ACTIVITY: Write out exactly the first lines of the listing, ending on the line that contains "v.sig.get d = (s.uart i).sig.get d ∨".

_ _ _

/-- A move keeps a CompletionSignal, or sets it as the completion callback or the framing handler's last step, or clears
it as the taking label of an operation or as FINIT (R44, R171). -/
theorem UnitStep.signal {s : State} {i : Unit6} {m : Move} {v : Uart} (h : UnitStep s i m v) (d : Dir) :
    v.sig.get d = (s.uart i).sig.get d ∨
    (v.sig.get d = true ∧ (m = .dmaDone i d ∨
      (d = .rx ∧ m = .dispatcher i ∧ (s.uart i).dsp.phase = .frame .f5))) ∨
    (v.sig.get d = false ∧ (
      (m = .foreground ∧ d = .tx ∧ ((∃ len buf, s.fg.op = some (.send i len buf)) ∨
        (i = s.par.frameUnit ∧ ∃ len buf, s.fg.op = some (.fsend len buf)))) ∨
      (m = .foreground ∧ d = .rx ∧ ((∃ circ len buf, s.fg.op = some (.recv i circ len buf)) ∨
        (i = s.par.frameUnit ∧ ∃ buf, s.fg.op = some (.frecv buf)))) ∨
      (d = .rx ∧ i = s.par.frameUnit ∧ ∃ w, m = .hostCommand w ∧ decode w = .legal .finit))) := by
  cases h with
  | finit hd hi hc ho hv =>
    obtain ⟨sr, rx, f, rfl⟩ := hv.eq_update
    cases d with
    | rx => exact .inr (.inr ⟨rfl, .inr (.inr ⟨rfl, hi, _, rfl, hd⟩)⟩)
    | tx => exact .inl rfl
  | fgStartRx _ _ _ hv | f4 _ hv | rxLatched _ _ hv =>
    obtain ⟨sr, rx, f, rfl⟩ := hv.eq_update
    exact .inl rfl
  | fgSigTx hop =>
    cases d with
    | rx => exact .inl rfl
    | tx =>
      refine .inr (.inr ⟨rfl, .inl ⟨rfl, rfl, ?_⟩⟩)
      exact hop.imp (fun h => ⟨_, _, h⟩) fun h => ⟨h.2, _, _, h.1⟩
  | fgSigRx hop =>
    cases d with
    | rx =>
      refine .inr (.inr ⟨rfl, .inr (.inl ⟨rfl, rfl, ?_⟩)⟩)
      obtain ⟨circ, len, buf, hop, -⟩ | ⟨hi, buf, hop, -⟩ := hop
      · exact .inl ⟨circ, len, buf, hop⟩
      · exact .inr ⟨hi, buf, hop⟩
    | tx => exact .inl rfl
  | f5 hp =>
    cases d with
    | rx => exact .inr (.inl ⟨by simp, .inr ⟨rfl, rfl, hp⟩⟩)
    | tx => exact .inl (by simp)
  | @dmaDone e hg hn =>
    rw [Uart.setSig_sig, PerDir.get_set]
    split
    · next hde => exact .inr (.inl ⟨rfl, .inl (by rw [hde])⟩)
    · exact .inl rfl
  | hret | finish => exact .inl (by simp)
  | _ => exact .inl rfl

/-- Settles O49: `UnitStep.signal`, the framing handler being the framing unit's by the invariant. -/
theorem signalsAreWrittenByTheirOwners : Obligations.SignalsAreWrittenByTheirOwners := by
  intro s t m i d hinv h
  obtain hk | ⟨hset, hw⟩ | ⟨hclear, hw⟩ := (agentStep_unit i h).signal d
  · exact ⟨fun h0 h1 => by simp [hk, h0] at h1, fun h1 h0 => by simp [hk, h1] at h0⟩
  · refine ⟨fun _ _ => hw.imp id ?_, fun _ h0 => by simp [hset] at h0⟩
    rintro ⟨hd, hm, hp⟩
    exact ⟨hd, hinv.framing_unit hp, hm, hp⟩
  · exact ⟨fun _ h1 => by simp [hclear] at h1, fun _ _ => hw⟩

/-- Only the framing handler's first and last step write the mask (R45, R177, R182). -/
theorem UnitStep.mask {s : State} {i : Unit6} {m : Move} {v : Uart} (h : UnitStep s i m v) :
    v.masked = (s.uart i).masked ∨
    (m = .dispatcher i ∧ ((s.uart i).dsp.phase = .frame .f0 ∨ (s.uart i).dsp.phase = .frame .f5)) := by
  cases h with
  | f0 hp => exact .inr ⟨rfl, .inl hp⟩
  | f5 hp => exact .inr ⟨rfl, .inr hp⟩
  | finit _ _ _ _ hv | fgStartRx _ _ _ hv | f4 _ hv | rxLatched _ _ hv =>
    obtain ⟨sr, rx, f, rfl⟩ := hv.eq_update
    exact .inl rfl
  | hret | finish => exact .inl (by simp)
  | _ => exact .inl rfl

/-- A token stored by SETH is NONE or a handler of the host, never FRAME and never the token 0 (R43, R88). -/
theorem slotOfToken_plain (h : Word) : slotOfToken h ≠ .frame ∧ slotOfToken h ≠ .ext 0#32 := by
  unfold slotOfToken
  split
  · exact ⟨nofun, nofun⟩
  · next hne => exact ⟨nofun, fun he => hne (Slot.ext.inj he)⟩

/-- A slot of the handler table is kept, or stored by SETH, or by FINIT in the framing unit's idle-line slot
(R43, R153, R176). -/
theorem UnitStep.slotWrite {s : State} {i : Unit6} {m : Move} {v : Uart} (h : UnitStep s i m v) (k : EventKind) :
    v.hslot.get k = (s.uart i).hslot.get k ∨ ∃ w, m = .hostCommand w ∧
      ((∃ n sub, decode w = .legal (.seth n sub) ∧ unitOf n = some i ∧ kindOf sub = some k ∧
          v.hslot.get k = slotOfToken s.a.q0) ∨
        (decode w = .legal .finit ∧ i = s.par.frameUnit ∧ k = .idle ∧ v.hslot.get k = .frame)) := by
  cases h with
  | @slot w n sub j hd hi hk =>
    rw [Uart.setSlot_hslot, PerKind.get_set]
    split
    · next hkj =>
      subst hkj
      exact .inr ⟨w, rfl, .inl ⟨n, sub, hd, hi, hk, rfl⟩⟩
    · exact .inl rfl
  | @finit w c brr v hd hi hc ho hv =>
    obtain ⟨sr, rx, f, rfl⟩ := hv.eq_update
    change ((s.uart i).hslot.set .idle .frame).get k = _ ∨ ∃ w', _ ∧ (_ ∨ _ ∧ _ ∧ _ ∧
      ((s.uart i).hslot.set .idle .frame).get k = _)
    rw [PerKind.get_set]
    split
    · next hki => exact .inr ⟨w, rfl, .inr ⟨hd, hi, hki, rfl⟩⟩
    · exact .inl rfl
  | fgStartRx _ _ _ hv | f4 _ hv | rxLatched _ _ hv =>
    obtain ⟨sr, rx, f, rfl⟩ := hv.eq_update
    exact .inl rfl
  | hret | finish | f5 => exact .inl (by simp)
  | _ => exact .inl rfl

/-- Settles O50: `UnitStep.mask` and `UnitStep.slotWrite`. -/
theorem maskAndHandlerTableHaveOneWriter : Obligations.MaskAndHandlerTableHaveOneWriter := by
  intro s t m i h
  have hu := agentStep_unit i h
  refine ⟨fun hne => hu.mask.resolve_left hne, fun k hne => ?_⟩
  obtain ⟨w, hm, ⟨n, sub, hd, hi, hk, hv⟩ | hfinit⟩ := (hu.slotWrite k).resolve_left hne
  · exact ⟨w, hm, .inl ⟨n, sub, hd, hi, hk, by rw [hv]; exact (slotOfToken_plain _).1⟩⟩
  · exact ⟨w, hm, .inr hfinit⟩

end Sys2Proof.Machine
end

section
/-! PROOFS. The invariant of the machine: a unit's binding, slots, dispatcher and channels are kept by every case of
`UnitStep` (R29, R43 to R49, R121 to R137, R171 to R182). -/

namespace Sys2Proof.Machine

/-! ### The binding and the handler table -/

/-- INIT's checks make the binding sound (R29, R30, R151). -/
theorem bindUart_configSound {p : Params} {i : Unit6} {baud opts : Word} {u v : Uart}
    (h : bindUart p i baud opts u = .bound v) : v.ConfigSound p i := by
  obtain ⟨-, -, hbaud, hmode, brr, hbrr, rfl⟩ := bindUart_bound h
  exact fun _ => ⟨hbaud, hmode, hbrr⟩

/-- A unit replaced by a sound one leaves every unit sound. -/
theorem Uart.ConfigSound.setUart {s : State} {p : Params} {j : Unit6} {u : Uart} (hu : u.ConfigSound p j)
    (hs : ∀ i, (s.uart i).ConfigSound p i) (i : Unit6) : ((s.setUart j u).uart i).ConfigSound p i := by
  rw [State.uart_setUart]
  split
  · subst_vars; exact hu
  · exact hs i

theorem execInit_configSound {n : BitVec 4} {s t : State} (hs : ∀ i, (s.uart i).ConfigSound s.par i)
    (h : execInit n s = .next t) (i : Unit6) : (t.uart i).ConfigSound s.par i := by
  obtain ⟨-, rfl | ⟨j, brr, -, hb, rfl⟩⟩ := execInit_next h
  · exact hs i
  · exact (bindUart_configSound hb).setUart hs i

theorem execFinit_configSound {s t : State} (hs : ∀ i, (s.uart i).ConfigSound s.par i)
    (h : execFinit s = .next t) (i : Unit6) : (t.uart i).ConfigSound s.par i := by
  obtain ⟨-, rfl | ⟨brr, hb, -, rfl⟩⟩ := execFinit_next h
  · exact hs i
  · have hu : (s.finitUart brr).ConfigSound s.par s.par.frameUnit := fun _ => (bindUart_configSound hb :) rfl
    exact hu.setUart hs i

/-- A move keeps every unit's binding sound: it keeps the binding, or binds past INIT's checks (R28, R151). -/
theorem agentStep_configSound {s t : State} {m : Move} (hs : ∀ i, (s.uart i).ConfigSound s.par i)
    (h : agentStep m s = .next t) (i : Unit6) : (t.uart i).ConfigSound s.par i := by
  obtain ⟨hcfgv, hcfg, hbrr⟩ | ⟨hc, w, rfl, hw⟩ := (agentStep_unit i h).binding
  · unfold Uart.ConfigSound
    rw [hcfgv, hcfg, hbrr]
    exact hs i
  · obtain ⟨x, hx, he⟩ | rfl := presentCommand_next h
    · obtain ⟨n, hd, -⟩ | ⟨hd, -⟩ := hw <;> cases hx.symm.trans hd
      · exact execInit_configSound (s := { s with cmd := w }) hs he i
      · exact execFinit_configSound (s := { s with cmd := w }) hs he i
    · exact hs i

/-- A move keeps a unit's handler table sound (R43, R176). -/
theorem UnitStep.slotsSound {s : State} {i : Unit6} {m : Move} {v : Uart} (h : UnitStep s i m v)
    (hs : (s.uart i).SlotsSound s.par i) : v.SlotsSound s.par i := by
  intro k
  obtain hk | ⟨w, -, ⟨n, sub, -, -, -, hk⟩ | ⟨-, hi, hidle, hk⟩⟩ := h.slotWrite k
  · rw [hk]
    exact hs k
  · rw [hk]
    exact ⟨fun hf => absurd hf (slotOfToken_plain _).1, (slotOfToken_plain _).2⟩
  · rw [hk]
    exact ⟨fun _ => ⟨hi, hidle⟩, nofun⟩

/-! ### The dispatcher -/

/-- SETH of a kind and FINIT are accepted in the foreground context alone (R94). -/
theorem presentCommand_foregroundFree {w : Word} {s t : State} (h : presentCommand w s = .next t)
    (hd : (∃ n sub k, decode w = .legal (.seth n sub) ∧ kindOf sub = some k) ∨ decode w = .legal .finit) :
    s.foregroundFree := by
  unfold presentCommand at h
  obtain ⟨n, sub, k, hd, hk⟩ | hd := hd
  · simp only [hd, exec, execSeth, hk] at h
    exact (acceptForeground_next h).1
  · simp only [hd, exec] at h
    exact (execFinit_next h).1

/-- A dispatcher Idle or in a scan, with the mask clear. -/
theorem Uart.DispatchSound.of_plain {u : Uart} (hp : u.dsp.phase = .idle ∨ ∃ k, u.dsp.phase = .scan k)
    (hm : u.masked = false) : u.DispatchSound := by
  obtain hp | ⟨k, hp⟩ := hp
  · exact ⟨by rw [hp]; exact hm, by simp [hp], by simp [hp]⟩
  · exact ⟨by rw [hp]; exact hm, by simp [hp], by simp [hp]⟩

/-- A dispatcher in the framing handler, the mask as its step requires. -/
theorem Uart.DispatchSound.of_framing {u : Uart} {f : FrameStep} (hp : u.dsp.phase = .frame f)
    (hm : u.masked = (DspPhase.frame f).inMaskedRegion)
    (hs : u.hslot.get .idle = .frame ∧ flag u.dsp.snap .idle = true) : u.DispatchSound :=
  ⟨by rw [hp]; exact hm, fun _ _ => hs, by simp [hp]⟩

/-- A move keeps a unit's dispatcher sound: SETH and FINIT, which write the table, are taken with it Idle (R45, R94). -/
theorem UnitStep.dispatchSound {s t : State} {i : Unit6} {m : Move} {v : Uart} (h : UnitStep s i m v)
    (ht : agentStep m s = .next t) (hslots : (s.uart i).SlotsSound s.par i) (hs : (s.uart i).DispatchSound) :
    v.DispatchSound := by
  have hmask : ∀ {p}, (s.uart i).dsp.phase = p → (s.uart i).masked = p.inMaskedRegion := fun hp => hp ▸ hs.masked
  cases h with
  | slot hd hi hk =>
    have hp := s.allIdle_iff.mp (presentCommand_foregroundFree ht (.inl ⟨_, _, _, hd, hk⟩)).1 i
    exact .of_plain (.inl hp) (hmask hp :)
  | finit hd hi hc ho hv =>
    have hp := s.allIdle_iff.mp (presentCommand_foregroundFree ht (.inr hd)).1 i
    obtain ⟨sr, rx, f, rfl⟩ := hv.eq_update
    exact .of_plain (.inl hp) (hmask hp :)
  | hret hd hi hp => exact .of_plain (by simpa using nextPhase_plain _) (by rw [Uart.finish_masked]; exact hmask hp)
  | enter hp => exact .of_plain (.inr ⟨_, rfl⟩) (hmask hp :)
  | advance hp => exact .of_plain (nextPhase_plain _) (hmask hp :)
  | finish hp => exact .of_plain (by simpa using nextPhase_plain _) (by rw [Uart.finish_masked]; exact hmask hp)
  | @framing k hp hf hk =>
    obtain rfl : k = .idle := ((hslots k).1 hk).2
    exact .of_framing rfl (hmask hp :) ⟨hk, hf⟩
  | handler hp hf hk =>
    exact ⟨(hmask hp :), nofun, fun j hj => by cases hj; exact ⟨hf, _, hk⟩⟩
  | f0 hp => exact .of_framing rfl rfl (hs.framing _ hp)
  | f1 hp | f2 hp | f3 hp => exact .of_framing rfl (hmask hp :) (hs.framing _ hp)
  | f4 hp hv =>
    obtain ⟨sr, rx, f, rfl⟩ := hv.eq_update
    exact .of_framing rfl (hmask hp :) (hs.framing _ hp)
  | f5 hp => exact .of_plain (by simpa using nextPhase_plain _) (by simp)
  | fgStartRx _ _ _ hv | rxLatched _ _ hv =>
    obtain ⟨sr, rx, f, rfl⟩ := hv.eq_update
    exact ⟨hs.masked, hs.framing, hs.handler⟩
  | _ => exact ⟨hs.masked, hs.framing, hs.handler⟩

/-! ### The channels -/

section
variable {c : Chan} {dir : XferDir} {memory device : Endpoint} {i : Unit6}

/-- A transfer just started (R130, R131). -/
theorem Chan.Sound.started (c : Chan) (dir : XferDir) (src dst : Endpoint) {len : Half} (circ : Bool) (prio : BitVec 2)
    (hlen : 1 ≤ len.toNat) (hdev : device = .dr i) (hmem : ∃ base, memory = .mem base) :
    Chan.Sound { c.arm dir src dst len circ prio with active := true } dir memory device i where
  descriptor _ := ⟨rfl, rfl, hdev, hmem⟩
  exclusive _ := rfl
  complete := nofun
  oneShot _ _ := ⟨by simp only [Chan.arm]; bv_omega, by simp [Chan.arm]⟩
  circular _ _ := by simp only [Chan.arm, BitVec.toNat_zero]; omega

/-- A byte moved by a transfer that ends at 0 (R133, R134, R137). -/
theorem Chan.Sound.txAdvance (h : c.Sound dir memory device i) (ha : c.active = true) (hc : c.circ = false) :
    c.txAdvance.Sound dir memory device i := by
  obtain ⟨hcnt, hsum⟩ := h.oneShot ha hc
  unfold Chan.txAdvance
  by_cases h0 : c.cnt - 1#16 = 0#16
  · simp only [h0, if_true]
    exact ⟨nofun, nofun, fun _ => ⟨rfl, hc⟩, nofun, nofun⟩
  · simp only [h0, if_false]
    refine ⟨h.descriptor, h.exclusive, fun hd => ?_, fun _ _ => ⟨h0, ?_⟩, fun _ hc' => ?_⟩
    · simp [h.exclusive ha] at hd
    · have := c.len.isLt
      bv_omega
    · rw [show c.circ = true from hc'] at hc; cases hc

/-- One-shot, the receive stream counts as the transmit stream does. -/
theorem Chan.rxAdvance_oneShot (hc : c.circ = false) : c.rxAdvance = c.txAdvance := by
  simp [Chan.rxAdvance, Chan.txAdvance, hc]

/-- A byte moved by a receive stream, one-shot or circular (R133, R137). -/
theorem Chan.Sound.rxAdvance (h : c.Sound dir memory device i) (ha : c.active = true) :
    c.rxAdvance.Sound dir memory device i := by
  cases hc : c.circ with
  | false =>
    rw [Chan.rxAdvance_oneShot hc]
    exact h.txAdvance ha hc
  | true =>
    have hoff := h.circular ha hc
    simp only [Chan.rxAdvance, hc, if_true]
    refine ⟨h.descriptor, h.exclusive, fun hd => ?_, fun _ hc' => ?_, fun _ _ => ?_⟩
    · simp [h.exclusive ha] at hd
    · simp at hc'
    · rw [BitVec.toNat_ofNat]
      exact (Nat.mod_le _ _).trans_lt (Nat.mod_lt _ (by omega))

/-- The completion callback (R135). -/
theorem Chan.Sound.callback (h : c.Sound dir memory device i) :
    Chan.Sound { c with done := false } dir memory device i :=
  ⟨h.descriptor, fun _ => rfl, nofun, h.oneShot, h.circular⟩

/-- The stream stopped by F1 (R178). -/
theorem Chan.Sound.stopped (h : c.Sound dir memory device i) :
    Chan.Sound { c with active := false } dir memory device i :=
  ⟨nofun, nofun, h.complete, nofun, nofun⟩

end

section
variable {i : Unit6} {u v : Uart}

_ _ _

PROBLEM SOLUTION:
/-- A move keeps a CompletionSignal, or sets it as the completion callback or the framing handler's last step, or clears
it as the taking label of an operation or as FINIT (R44, R171). -/
theorem UnitStep.signal {s : State} {i : Unit6} {m : Move} {v : Uart} (h : UnitStep s i m v) (d : Dir) :
    v.sig.get d = (s.uart i).sig.get d ∨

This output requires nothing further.